-- ==== Sys2Proof/Machine/Lexer.lean ====
section
/-!
DEFINITION. The assembler's lexer (spec/30_encoding.md R59 to R65). Source text is a list of characters.
-/

namespace Sys2Proof.Machine

/-- The five token kinds (R59). -/
inductive TokenKind where
  | opcodeWord | register | immediate | address | jumpLabel
  deriving DecidableEq, Repr

/-- A token's kind with its value: "the parsed register index, numeric literal, or label name" (R59). -/
inductive TokenContent where
  /-- OPCODE-WORD: only its literal text. -/
  | opcodeWord
  /-- REGISTER: the 0-based index; `reg0` gives -1 (R64). -/
  | register (n : Int)
  /-- IMMEDIATE (R61). -/
  | immediate (v : Int)
  /-- ADDRESS, which no shape contains (R62). -/
  | address (v : Int)
  /-- JUMP-LABEL: the text before the colon (R63). -/
  | jumpLabel (name : List Char)
  deriving DecidableEq, Repr

/-- The kind of a token's content. -/
def TokenContent.kind : TokenContent → TokenKind
  | .opcodeWord => .opcodeWord
  | .register _ => .register
  | .immediate _ => .immediate
  | .address _ => .address
  | .jumpLabel _ => .jumpLabel

/-- A token; `line` is incremented on each newline and `literal` is the exact source text (R59). That the
first line is 1 is this model's choice (log entry 14). -/
structure Token where
  content : TokenContent
  line : Nat
  literal : List Char
  deriving DecidableEq, Repr

/-- The kind of a token. -/
def Token.kind (t : Token) : TokenKind := t.content.kind

/-- The lexical errors. The source gives one message text, "expected immediate value" (N11; log entry 16). -/
inductive LexErrorKind where
  /-- `#` with no digit (R61). -/
  | expectedImmediateValue
  /-- `@` with no digit (R62, R65; log entry 14). -/
  | expectedAddressValue
  /-- A run followed by `:` that is not letters and then digits (R63; log entry 14). -/
  | malformedLabel
  /-- "Any other character is a lexing error" (R65). -/
  | unexpectedCharacter (c : Char)
  deriving DecidableEq, Repr

/-- An error and its line (R65). -/
structure LexError where
  line : Nat
  kind : LexErrorKind
  deriving DecidableEq, Repr

/-- What the lexer has produced (R59). -/
structure LexResult where
  tokens : List Token
  errors : List LexError
  deriving DecidableEq, Repr

/-- Nothing produced. -/
def LexResult.empty : LexResult := { tokens := [], errors := [] }

/-- A token before the rest. -/
def LexResult.addToken (t : Token) (r : LexResult) : LexResult := { r with tokens := t :: r.tokens }

/-- An error before the rest. -/
def LexResult.addError (e : LexError) (r : LexResult) : LexResult := { r with errors := e :: r.errors }

/-- An ASCII decimal digit (R61, D19). -/
def isDigitChar (c : Char) : Bool := decide (48 ≤ c.toNat ∧ c.toNat ≤ 57)

/-- An ASCII letter (R63, R64; log entry 14). -/
def isLetterChar (c : Char) : Bool :=
  decide (65 ≤ c.toNat ∧ c.toNat ≤ 90) || decide (97 ≤ c.toNat ∧ c.toNat ≤ 122)

/-- A character of a run of letters and digits (R64). -/
def isWordChar (c : Char) : Bool := isLetterChar c || isDigitChar c

/-- The number a run of digits stands for, base ten (R61, D19). -/
def digitsValue (ds : List Char) : Nat := ds.foldl (fun n c => 10 * n + (c.toNat - 48)) 0

/-- The digits of a run of the register pattern, `reg` and then one or more digits (R64). -/
def registerDigits : List Char → Option (List Char)
  | 'r' :: 'e' :: 'g' :: ds => if ds ≠ [] ∧ ds.all isDigitChar then some ds else none
  | _ => none

/-- A run of letters optionally followed by digits (R63). An opcode word or a register's name is such a run too
and may name a label: this model's choice (N10; log entry 14). -/
def isLabelText (run : List Char) : Bool :=
  !(run.takeWhile isLetterChar).isEmpty && (run.dropWhile isLetterChar).all isDigitChar

/-- The token of a run of letters and digits that no `:` follows (R64). -/
def wordToken (line : Nat) (run : List Char) : Token :=
  match registerDigits run with
  | some ds => { content := .register ((digitsValue ds : Int) - 1), line := line, literal := run }
  | none => { content := .opcodeWord, line := line, literal := run }

/-- The token of a run that `:` follows (R63). -/
def labelToken (line : Nat) (run : List Char) : Token :=
  { content := .jumpLabel run, line := line, literal := run ++ [':'] }

/-- The scan: each round consumes one logical token from position `cs` on line `line` (R59); `fuel` bounds
the rounds, of which each consumes at least one character. -/
def lexFrom : Nat → Nat → List Char → LexResult
  | 0, _, _ => .empty
  | _ + 1, _, [] => .empty
  | fuel + 1, line, c :: cs =>
    if c = ' ' then lexFrom fuel line cs
    else if c = '\n' then lexFrom fuel (line + 1) cs
    else if c = ';' then lexFrom fuel line (cs.dropWhile (· ≠ '\n'))
    else if c = '#' then
      let ds := cs.takeWhile isDigitChar
      let rest := lexFrom fuel line (cs.dropWhile isDigitChar)
      if ds = [] then rest.addError { line := line, kind := .expectedImmediateValue }
      else rest.addToken { content := .immediate (digitsValue ds : Int), line := line, literal := c :: ds }
    else if c = '@' then
      let ds := cs.takeWhile isDigitChar
      let rest := lexFrom fuel line (cs.dropWhile isDigitChar)
      if ds = [] then rest.addError { line := line, kind := .expectedAddressValue }
      else rest.addToken { content := .address (digitsValue ds : Int), line := line, literal := c :: ds }
    else if isWordChar c then
      let run := c :: cs.takeWhile isWordChar
      match cs.dropWhile isWordChar with
      | ':' :: after =>
        if isLabelText run then (lexFrom fuel line after).addToken (labelToken line run)
        else (lexFrom fuel line after).addError { line := line, kind := .malformedLabel }
      | after => (lexFrom fuel line after).addToken (wordToken line run)
    else (lexFrom fuel line cs).addError { line := line, kind := .unexpectedCharacter c }

/-- `tokenize(source) -> (tokens, errors)` (R59, R65); the first line is 1 (log entry 14). -/
def tokenize (source : List Char) : LexResult := lexFrom source.length 1 source

end Sys2Proof.Machine
end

[What to do] Restate the records above in full, keeping each line exactly as it stands.

[Your response]
-- ==== Sys2Proof/Machine/Lexer.lean ====
section
/-!
DEFINITION. The assembler's lexer (spec/30_encoding.md R59 to R65). Source text is a list of characters.
-/

namespace Sys2Proof.Machine

/-- The five token kinds (R59). -/
inductive TokenKind where
  | opcodeWord | register | immediate | address | jumpLabel
  deriving DecidableEq, Repr

/-- A token's kind with its value: "the parsed register index, numeric literal, or label name" (R59). -/
inductive TokenContent where
  /-- OPCODE-WORD: only its literal text. -/
  | opcodeWord
  /-- REGISTER: the 0-based index; `reg0` gives -1 (R64). -/
  | register (n : Int)
  /-- IMMEDIATE (R61). -/
  | immediate (v : Int)
  /-- ADDRESS, which no shape contains (R62). -/
  | address (v : Int)
  /-- JUMP-LABEL: the text before the colon (R63). -/
  | jumpLabel (name : List Char)
  deriving DecidableEq, Repr

/-- The kind of a token's content. -/
def TokenContent.kind : TokenContent → TokenKind
  | .opcodeWord => .opcodeWord
  | .register _ => .register
  | .immediate _ => .immediate
  | .address _ => .address
  | .jumpLabel _ => .jumpLabel

/-- A token; `line` is incremented on each newline and `literal` is the exact source text (R59). That the
first line is 1 is this model's choice (log entry 14). -/
structure Token where
  content : TokenContent
  line : Nat
  literal : List Char
  deriving DecidableEq, Repr

/-- The kind of a token. -/
def Token.kind (t : Token) : TokenKind := t.content.kind

/-- The lexical errors. The source gives one message text, "expected immediate value" (N11; log entry 16). -/
inductive LexErrorKind where
  /-- `#` with no digit (R61). -/
  | expectedImmediateValue
  /-- `@` with no digit (R62, R65; log entry 14). -/
  | expectedAddressValue
  /-- A run followed by `:` that is not letters and then digits (R63; log entry 14). -/
  | malformedLabel
  /-- "Any other character is a lexing error" (R65). -/
  | unexpectedCharacter (c : Char)
  deriving DecidableEq, Repr

/-- An error and its line (R65). -/
structure LexError where
  line : Nat
  kind : LexErrorKind
  deriving DecidableEq, Repr

/-- What the lexer has produced (R59). -/
structure LexResult where
  tokens : List Token
  errors : List LexError
  deriving DecidableEq, Repr

/-- Nothing produced. -/
def LexResult.empty : LexResult := { tokens := [], errors := [] }

/-- A token before the rest. -/
def LexResult.addToken (t : Token) (r : LexResult) : LexResult := { r with tokens := t :: r.tokens }

/-- An error before the rest. -/
def LexResult.addError (e : LexError) (r : LexResult) : LexResult := { r with errors := e :: r.errors }

/-- An ASCII decimal digit (R61, D19). -/
def isDigitChar (c : Char) : Bool := decide (48 ≤ c.toNat ∧ c.toNat ≤ 57)

/-- An ASCII letter (R63, R64; log entry 14). -/
def isLetterChar (c : Char) : Bool :=
  decide (65 ≤ c.toNat ∧ c.toNat ≤ 90) || decide (97 ≤ c.toNat ∧ c.toNat ≤ 122)

/-- A character of a run of letters and digits (R64). -/
def isWordChar (c : Char) : Bool := isLetterChar c || isDigitChar c

/-- The number a run of digits stands for, base ten (R61, D19). -/
def digitsValue (ds : List Char) : Nat := ds.foldl (fun n c => 10 * n + (c.toNat - 48)) 0

/-- The digits of a run of the register pattern, `reg` and then one or more digits (R64). -/
def registerDigits : List Char → Option (List Char)
  | 'r' :: 'e' :: 'g' :: ds => if ds ≠ [] ∧ ds.all isDigitChar then some ds else none
  | _ => none

/-- A run of letters optionally followed by digits (R63). An opcode word or a register's name is such a run too
and may name a label: this model's choice (N10; log entry 14). -/
def isLabelText (run : List Char) : Bool :=
  !(run.takeWhile isLetterChar).isEmpty && (run.dropWhile isLetterChar).all isDigitChar

/-- The token of a run of letters and digits that no `:` follows (R64). -/
def wordToken (line : Nat) (run : List Char) : Token :=
  match registerDigits run with
  | some ds => { content := .register ((digitsValue ds : Int) - 1), line := line, literal := run }
  | none => { content := .opcodeWord, line := line, literal := run }

/-- The token of a run that `:` follows (R63). -/
def labelToken (line : Nat) (run : List Char) : Token :=
  { content := .jumpLabel run, line := line, literal := run ++ [':'] }

/-- The scan: each round consumes one logical token from position `cs` on line `line` (R59); `fuel` bounds
the rounds, of which each consumes at least one character. -/
def lexFrom : Nat → Nat → List Char → LexResult
  | 0, _, _ => .empty
  | _ + 1, _, [] => .empty
  | fuel + 1, line, c :: cs =>
    if c = ' ' then lexFrom fuel line cs
    else if c = '\n' then lexFrom fuel (line + 1) cs
    else if c = ';' then lexFrom fuel line (cs.dropWhile (· ≠ '\n'))
    else if c = '#' then
      let ds := cs.takeWhile isDigitChar
      let rest := lexFrom fuel line (cs.dropWhile isDigitChar)
      if ds = [] then rest.addError { line := line, kind := .expectedImmediateValue }
      else rest.addToken { content := .immediate (digitsValue ds : Int), line := line, literal := c :: ds }
    else if c = '@' then
      let ds := cs.takeWhile isDigitChar
      let rest := lexFrom fuel line (cs.dropWhile isDigitChar)
      if ds = [] then rest.addError { line := line, kind := .expectedAddressValue }
      else rest.addToken { content := .address (digitsValue ds : Int), line := line, literal := c :: ds }
    else if isWordChar c then
      let run := c :: cs.takeWhile isWordChar
      match cs.dropWhile isWordChar with
      | ':' :: after =>
        if isLabelText run then (lexFrom fuel line after).addToken (labelToken line run)
        else (lexFrom fuel line after).addError { line := line, kind := .malformedLabel }
      | after => (lexFrom fuel line after).addToken (wordToken line run)
    else (lexFrom fuel line cs).addError { line := line, kind := .unexpectedCharacter c }

/-- `tokenize(source) -> (tokens, errors)` (R59, R65); the first line is 1 (log entry 14). -/
def tokenize (source : List Char) : LexResult := lexFrom source.length 1 source

end Sys2Proof.Machine
end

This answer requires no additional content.